» Input for this task:
-- ==== Sys2Proof/Machine/Engine.lean ====
section
/-! DEFINITION. What moves the block: the command engine ends the running command, the host makes its next access (log 7),
or nothing happens. -/

namespace Sys2Proof.Machine

/-- The engine ends the running command (10_state.md R57, 20_memory.md R73): a word that is no command raises
IllegalCommand (30_encoding.md R85), any other runs its meaning. -/
def runCommand (s : State) : Host.Outcome State Fault Refusal :=
  match decode s.cmd with
  | .ok i => exec i s
  | .error _ => finish (.err illegalCommand s)

/-- Does the event at the head of `inbox` come before the running command ends (log 7)? A hardware reset does. -/
def HostEvent.lands (busy : Bool) : HostEvent → Bool
  | .access whileBusy _ => !busy || whileBusy
  | .hardReset => true

/-- The effect of a host event. -/
def hostEvent (e : HostEvent) (s : State) : Host.Outcome State Fault Refusal :=
  match e with
  | .access _ a => hostAccess a s
  | .hardReset => .next s.hardReset

/-- The engine's turn: the running command ends; an idle block stays as it is (log 21). -/
def engineTurn (s : State) : Host.Outcome State Fault Refusal :=
  if s.status.busy then runCommand s else .next s

/-- One step: the next host event if it lands now, else the engine's turn. -/
def blockStep (s : State) : Host.Outcome State Fault Refusal :=
  match s.inbox with
  | [] => engineTurn s
  | e :: rest => if e.lands s.status.busy then hostEvent e { s with inbox := rest } else engineTurn s

/-- The block with command word `w` written to `CMD` and running, and nothing from the host before it ends. -/
def placeCommand (s : State) (w : Word) : State :=
  { s.startCommand w with inbox := s.inbox.dropWhile (fun e => e.lands true) }

/-- The host events of a line of a host program (30_encoding.md R87). `poll` repeats `rd 0x004` until `BUSY` is 0, that is,
reads `STATUS` once the command has ended; `cmd` is a write of `CMD` then `poll`; `huff` sets the cursor first. -/
def HostLine.events : HostLine → List HostEvent
  | .wr off val => [idle (.write .word off val)]
  | .wrh off val => [idle (.write .half off val)]
  | .wrb off val => [idle (.write .byte off val)]
  | .rd off => [idle (.read .word off)]
  | .rdh off => [idle (.read .half off)]
  | .poll => [idle (.read .word 0x004)]
  | .cmd i => [idle (.write .word 0x008 (encode i)), idle (.read .word 0x004)]
  | .huff ch start =>
    [idle (.write .word 0x010 start), idle (.write .word 0x008 (encode (.huff ch))), idle (.read .word 0x004)]

end Sys2Proof.Machine
end

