-- ==== Sys2Proof/Safety.lean ====
section
/-! DEFINITION. What counts as a sound state and a clean command, in the terms the statements use. -/

namespace Sys2Proof

open Machine

/-- Every value of a channel's `XR`, `PREV` and `V` is a number of the format `FP` (10_state.md R38 to R40). -/
def Machine.Channel.stored (c : Channel) : Prop :=
  (∀ i : Fin 576, representable c.xr[i] = true) ∧
  (∀ (sb : Fin 32) (n : Fin 18), representable c.prev[sb][n] = true) ∧
  (∀ i : Fin 1024, representable c.v[i] = true)

/-- `ERRCODE` is 0 when `ERR = 0`, and a code of 60_exceptions.md R230 when `ERR = 1` (10_state.md R23). -/
def Machine.Status.errorCodeOk (st : Status) : Prop :=
  if st.err then 1 ≤ st.errcode.toNat ∧ st.errcode.toNat ≤ 4 else st.errcode = 0

/-- The invariant of the block: stored values are in the number format, the main-data RAM's cells are canonical, `MD_LEN`
is at most `MD_BYTES`, `ERRCODE` and `ERRINFO` are 0 while `ERR = 0`. -/
structure Machine.State.Inv (s : State) : Prop where
  stored0 : s.chan0.stored
  stored1 : s.chan1.stored
  memory : Memory.wf s.mem = true
  mdLen : s.mdLen.toNat ≤ mdBytes
  errorCode : s.status.errorCodeOk
  errorInfo : s.status.err = false → s.errinfo = 0

end Sys2Proof
end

» What is expected: Using the records above as the source, restate each line verbatim.

» Reply:
-- ==== Sys2Proof/Machine/Engine.lean ====
section
/-! DEFINITION. What moves the block: the command engine ends the running command, the host makes its next access (log 7),
or nothing happens. -/

namespace Sys2Proof.Machine

/-- The engine ends the running command (10_state.md R57, 20_memory.md R73): a word that is no command raises
IllegalCommand (30_encoding.md R85), any other runs its meaning. -/
def runCommand (s : State) : Host.Outcome State Fault Refusal :=
  match decode s.cmd with
  | .ok i => exec i s
  | .error _ => finish (.err illegalCommand s)

/-- Does the event at the head of `inbox` come before the running command ends (log 7)? A hardware reset does. -/
def HostEvent.lands (busy : Bool) : HostEvent → Bool
  | .access whileBusy _ => !busy || whileBusy
  | .hardReset => true

/-- The effect of a host event. -/
def hostEvent (e : HostEvent) (s : State) : Host.Outcome State Fault Refusal :=
  match e with
  | .access _ a => hostAccess a s
  | .hardReset => .next s.hardReset

/-- The engine's turn: the running command ends; an idle block stays as it is (log 21). -/
def engineTurn (s : State) : Host.Outcome State Fault Refusal :=
  if s.status.busy then runCommand s else .next s

/-- One step: the next host event if it lands now, else the engine's turn. -/
def blockStep (s : State) : Host.Outcome State Fault Refusal :=
  match s.inbox with
  | [] => engineTurn s
  | e :: rest => if e.lands s.status.busy then hostEvent e { s with inbox := rest } else engineTurn s

/-- The block with command word `w` written to `CMD` and running, and nothing from the host before it ends. -/
def placeCommand (s : State) (w : Word) : State :=
  { s.startCommand w with inbox := s.inbox.dropWhile (fun e => e.lands true) }

/-- The host events of a line of a host program (30_encoding.md R87). `poll` repeats `rd 0x004` until `BUSY` is 0, that is,
reads `STATUS` once the command has ended; `cmd` is a write of `CMD` then `poll`; `huff` sets the cursor first. -/
def HostLine.events : HostLine → List HostEvent
  | .wr off val => [idle (.write .word off val)]
  | .wrh off val => [idle (.write .half off val)]
  | .wrb off val => [idle (.write .byte off val)]
  | .rd off => [idle (.read .word off)]
  | .rdh off => [idle (.read .half off)]
  | .poll => [idle (.read .word 0x004)]
  | .cmd i => [idle (.write .word 0x008 (encode i)), idle (.read .word 0x004)]
  | .huff ch start =>
    [idle (.write .word 0x010 start), idle (.write .word 0x008 (encode (.huff ch))), idle (.read .word 0x004)]

end Sys2Proof.Machine
end

-- ==== Sys2Proof/Safety.lean ====
section
/-! DEFINITION. What counts as a sound state and a clean command, in the terms the statements use. -/

namespace Sys2Proof

open Machine

/-- Every value of a channel's `XR`, `PREV` and `V` is a number of the format `FP` (10_state.md R38 to R40). -/
def Machine.Channel.stored (c : Channel) : Prop :=
  (∀ i : Fin 576, representable c.xr[i] = true) ∧
  (∀ (sb : Fin 32) (n : Fin 18), representable c.prev[sb][n] = true) ∧
  (∀ i : Fin 1024, representable c.v[i] = true)

/-- `ERRCODE` is 0 when `ERR = 0`, and a code of 60_exceptions.md R230 when `ERR = 1` (10_state.md R23). -/
def Machine.Status.errorCodeOk (st : Status) : Prop :=
  if st.err then 1 ≤ st.errcode.toNat ∧ st.errcode.toNat ≤ 4 else st.errcode = 0

/-- The invariant of the block: stored values are in the number format, the main-data RAM's cells are canonical, `MD_LEN`
is at most `MD_BYTES`, `ERRCODE` and `ERRINFO` are 0 while `ERR = 0`. -/
structure Machine.State.Inv (s : State) : Prop where
  stored0 : s.chan0.stored
  stored1 : s.chan1.stored
  memory : Memory.wf s.mem = true
  mdLen : s.mdLen.toNat ≤ mdBytes
  errorCode : s.status.errorCodeOk
  errorInfo : s.status.err = false → s.errinfo = 0

end Sys2Proof
end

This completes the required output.